Comité de coordination et de surveillance des risques systémiques : Le risque macroéconomique jugé «modéré»

Comité de coordination et de surveillance des risques systémiques : Le risque macroéconomique jugé «modéré»

Légère décélération des crédits bancaires alloués aux entreprises non financières. Ce ralentissement recouvre une diminution du crédit destiné aux entreprises au moment où celui accordé aux entreprises privées affiche une hausse modérée.

Toutefois, le taux de défauts des entreprises non financières se situe toujours à un niveau encore élevé et ce en dépit du léger repli observé. Il s’agit là de l’un des constats faits par le comité de coordination et de surveillance des risques systémiques lors de sa réunion tenue jeudi 5 juillet au siège de Bank Al-Maghrib. Ce comité, révélant globalement un niveau de risque macroéconomique modéré au niveau national, souligne par ailleurs le niveau élevé des délais de paiement des créances inter-entreprises, notamment pour les TPME et certains secteurs d’activité.

Une conclusion tirée d’une étude réalisée par la banque centrale portant sur un échantillon d’environ 72.000 entreprises non financières privées et publiques. «Cette situation constatée ces dernières années accentue la pression sur les trésoreries des entreprises et appelle, encore une fois, à la mise en œuvre effective de la réforme du cadre législatif et réglementaire relatif aux délais de paiement», relève-t-on dans ce sens de Bank Al-Maghrib. Le comité de coordination et de surveillance des risques systémiques atteste par ailleurs de la consolidation de la situation financière du secteur bancaire dans une conjoncture encore porteuse de risque. Les banques marocaines ont affiché une amélioration de leur rentabilité en 2017, et ce à la faveur d’une baisse du coût du risque de crédit et d’une bonne performance des activités opérées à l’étranger.

En ce qui concerne la liquidité des banques en dirhams, cette dernière a connu un resserrement en lien avec l’accroissement de leur position en devises. «La conduite des tests de résistance montre une bonne résilience des banques à différents scénarii de stress y compris ceux reflétant une détérioration des conditions macroéconomiques. Les banques restent, toutefois, vulnérables aux chocs portant sur le défaut de leurs plus grandes contreparties», peut-on déduire du comité. Il ressort également que les banques, dans un contexte de taux d’intérêt bas, sont exposées à un risque de taux accru en lien avec l’allongement de la maturité de leur portefeuille crédits et la prédominance des taux d’intérêt fixes, particulièrement au titre des crédits à l’habitat. La solidité a également été observée au niveau du secteur des assurances. Le rendement des capitaux propres maintient sa progression passant de 9,4% en 2016 à 10,6% en 2017.

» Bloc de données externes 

-- ==== Sys2Proof/Certificates/Slice0/Obligations.lean ====
section
/-!
DEFINITION. The statements about the model that the provers settle. Each docstring names the rules of spec/ that
the statement formalises, and says where a clause rests on a choice of the model.
-/
open Sys2Proof Sys2Proof.Machine

/-! ## The command words -/

/-- R90, opcode map: the six legal `CTRL` words and what each decodes to. -/
def Obligations.OpcodeMapDecodes : Prop :=
  decode 0x01 = .ok .enc ∧ decode 0x02 = .ok .dec ∧ decode 0x03 = .ok .rdb ∧
  decode 0x04 = .ok (.wrb false) ∧ decode 0x14 = .ok (.wrb true) ∧ decode 0x05 = .ok .sinit

/-- R89, R90: every command is decoded from its own word, and no other word decodes to it. -/
def Obligations.DecodeInvertsEncode : Prop :=
  (∀ i : Instr, i.wf = true → decode (encode i) = .ok i) ∧
  (∀ (v : Byte) (i : Instr), decode v = .ok i → v = encode i)

/-- R91, R187: which `CTRL` values are illegal, and that a write of one while `BUSY = 0` leaves `BUSY` at 0, sets
`DONE` and the code 6, and changes nothing else. -/
def Obligations.IllegalCommandSetsStatusOnly : Prop :=
  (∀ v : Byte, (∃ e, decode v = .error e) ↔
    (ctrlOp v = 0 ∨ 6 ≤ (ctrlOp v).toNat ∨ ctrlReserved v ≠ 0 ∨ (ctrlWbit v = true ∧ ctrlOp v ≠ 4))) ∧
  (∀ (s : State) (v : Int) (rest : List Input) (e : DecodeReject),
    s.inputs = .write 0x0 v :: rest → s.status.busy = false → decode (BitVec.ofInt 8 v) = .error e →
    step s = .next { s with
      inputs := rest
      status := { s.status with busy := false, done := true, err := 6 } })

/-- R214: a write of `CTRL` while `BUSY = 1` is ignored entirely. -/
def Obligations.CtrlWriteWhileBusyIgnored : Prop :=
  ∀ (s : State) (v : Int) (rest : List Input),
    s.inputs = .write 0x0 v :: rest → s.status.busy = true → step s = .next { s with inputs := rest }

/-- R22, R90, R222: a step runs the decoded command; while a command runs, the block's own move is the next step of
that command; an idle block does not move. That moves stand in a list is log entry 3; that `exec` is one step of its
command is log entry 11. -/
def Obligations.StepRunsTheDecodedCommand : Prop :=
  (∀ (s : State) (v : Int) (rest : List Input) (i : Instr),
    s.inputs = .write 0x0 v :: rest → s.status.busy = false → decode (BitVec.ofInt 8 v) = .ok i →
    i.wf = true → step s = exec i { s with inputs := rest }) ∧
  (∀ (s : State) (i : Instr), s.inputs = [] → s.status.busy = true → runningCommand s = some i →
    step s = exec i s) ∧
  (∀ (s : State) (i : Instr) (rest : List Input), s.inputs = .block :: rest → s.status.busy = true →
    runningCommand s = some i → step s = exec i { s with inputs := rest }) ∧
  (∀ s : State, s.inputs = [] → s.status.busy = false → step s = .next s)

/-! ## Acceptance -/

/-- R90, R45: while `BUSY = 0`, each of `ENC`, `DEC`, `RDB` and `WRB` is accepted in one step that sets `BUSY`,
clears `DONE` and `ERR`, latches the operands and enters the command's phase. The field `opened` is the model's own
(log entry 2). -/
def Obligations.AcceptanceEntersThePhase : Prop :=
  ∀ (s : State) (w : Bool), s.status.busy = false →
    exec .enc s = .next { s with
      status := { s.status with busy := true, done := false, err := 0 }
      lat := latchOperands false s, phase := .enc, opened := false } ∧
    exec .dec s = .next { s with
      status := { s.status with busy := true, done := false, err := 0 }
      lat := latchOperands false s, phase := .dec, opened := false } ∧
    exec .rdb s = .next { s with
      status := { s.status with busy := true, done := false, err := 0 }
      lat := latchOperands false s, phase := .rdb, opened := false } ∧
    exec (.wrb w) s = .next { s with
      status := { s.status with busy := true, done := false, err := 0 }
      lat := latchOperands w s, phase := .wrb, opened := false }

/-- R45: acceptance copies every operand, and all later steps of the command read only the copies: with any other
values in the operand registers, a running command does the same. -/
def Obligations.OperandsAreLatchedAtAcceptance : Prop :=
  (∀ (i : Instr) (s : State), s.status.busy = false → ∃ t, exec i s = .next t ∧
    t.lat = { e := s.fmtE, m := s.fmtM, bias := s.fmtBias, tag := s.inKind.extractLsb' 0 2,
              sign := s.inKind.getLsbD 2, exp := s.inExp, mant := s.inMant, wbit := (encode i).getLsbD 4 }) ∧
  (∀ (i : Instr) (s : State) (o : OperandRegs), s.status.busy = true →
    exec i (s.withOperands o) = mapNext (fun t => t.withOperands o) (exec i s))

/-! ## The stream commands -/

/-- R119: `SINIT` re-initialises both adapters and completes in the acceptance step. -/
def Obligations.SinitReinitialisesBothAdapters : Prop :=
  encode .sinit = 0x05 ∧
  ∀ s : State, s.status.busy = false →
    exec .sinit s = .next { s with
      status := { busy := false, done := true, err := 0, rbit := s.status.rbit, rfail := false, wfail := false }
      lat := latchOperands false s, phase := .idle, opened := false
      rcur := 0x00, rmask := 0x00, wacc := 0x00, wmask := 0x80 }

/-- R117: what a running `RDB` does. A set `RFAIL` ends it with `IOFailure` and no transaction; a bit of the byte in
hand is delivered into `RBIT` with no transaction; with `RMASK = 0x00` one byte is asked for, and its bit 7 is
delivered when it comes; a failed fetch ends the command with `RFAIL` set and `RBIT` as it was. -/
def Obligations.RdbReadsOneBit : Prop :=
  encode .rdb = 0x03 ∧
  ∀ s : State, s.status.busy = true → s.phase = .rdb →
    (s.pend = .none → s.status.rfail = true → exec .rdb s = .next { s with
      status := { s.status with busy := false, done := true, err := 3 }, phase := .idle, opened := false }) ∧
    (s.pend = .none → s.status.rfail = false → s.rmask ≠ 0x00 → exec .rdb s = .next { s with
      status := { s.status with busy := false, done := true, err := 0, rbit := (s.rcur &&& s.rmask) != 0 }
      rmask := s.rmask >>> 1, phase := .idle, opened := false }) ∧
    (s.pend = .none → s.status.rfail = false → s.rmask = 0x00 → exec .rdb s = .next { s with pend := .src }) ∧
    (∀ (b : Byte) (rest : List SrcAnswer), s.pend = .src → s.source = .ok b :: rest → exec .rdb s = .next { s with
      status := { s.status with busy := false, done := true, err := 0, rbit := b.getLsbD 7 }
      rcur := b, rmask := 0x40, pend := .none, source := rest, drawn := s.drawn ++ [b]
      phase := .idle, opened := false }) ∧
    (∀ rest : List SrcAnswer, s.pend = .src → s.source = .fail :: rest → exec .rdb s = .next { s with
      status := { s.status with busy := false, done := true, err := 3, rfail := true }
      pend := .none, source := rest, phase := .idle, opened := false })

Le comité indique par ailleurs que «les plus-values latentes susceptibles d’être dégagées par les portefeuilles d’actifs des entreprises d’assurances et de réassurance ont connu une nouvelle hausse en relation avec la performance du marché boursier enregistrée en 2017». Et de préciser que sur le plan prudentiel, les taux de couverture des engagements techniques des entreprises d’assurances sont supérieurs aux minimas réglementaires. Il est utile de souligner que le secteur des assurances continue de dégager une marge de solvabilité, en couverture du risque de souscription, largement supérieure au minimum réglementaire.

S’agissant du marché de la dette privée, le comité a rappelé l’introduction de nouveaux instruments destinés exclusivement aux investisseurs qualifiés. L’analyse des dernières statistiques démontre à fin mai un repli des émissions de dettes privées. Ces dernières ont reculé de 28% à fin mai 2018 par rapport à la même période de l’année 2017. Les établissements de crédit ont bénéficié dans ce sens des deux-tiers de l’ensemble des émissions. Le cinquième mois de l’année a également été marqué par une progression de 4% de l’actif net sous gestion. L’activité de prêt de titre a également observé une amélioration. L’encours a grimpé à 20,9 milliards de dirhams au premier trimestre de l’année au moment où il se situait autour de 15 milliards à la même période de l’année passée. Notons que le cadre législatif de cette activité est en cours d’amendement favorisant ainsi son développement et renforçant par conséquent les exigences en termes de couverture du risque de contrepartie.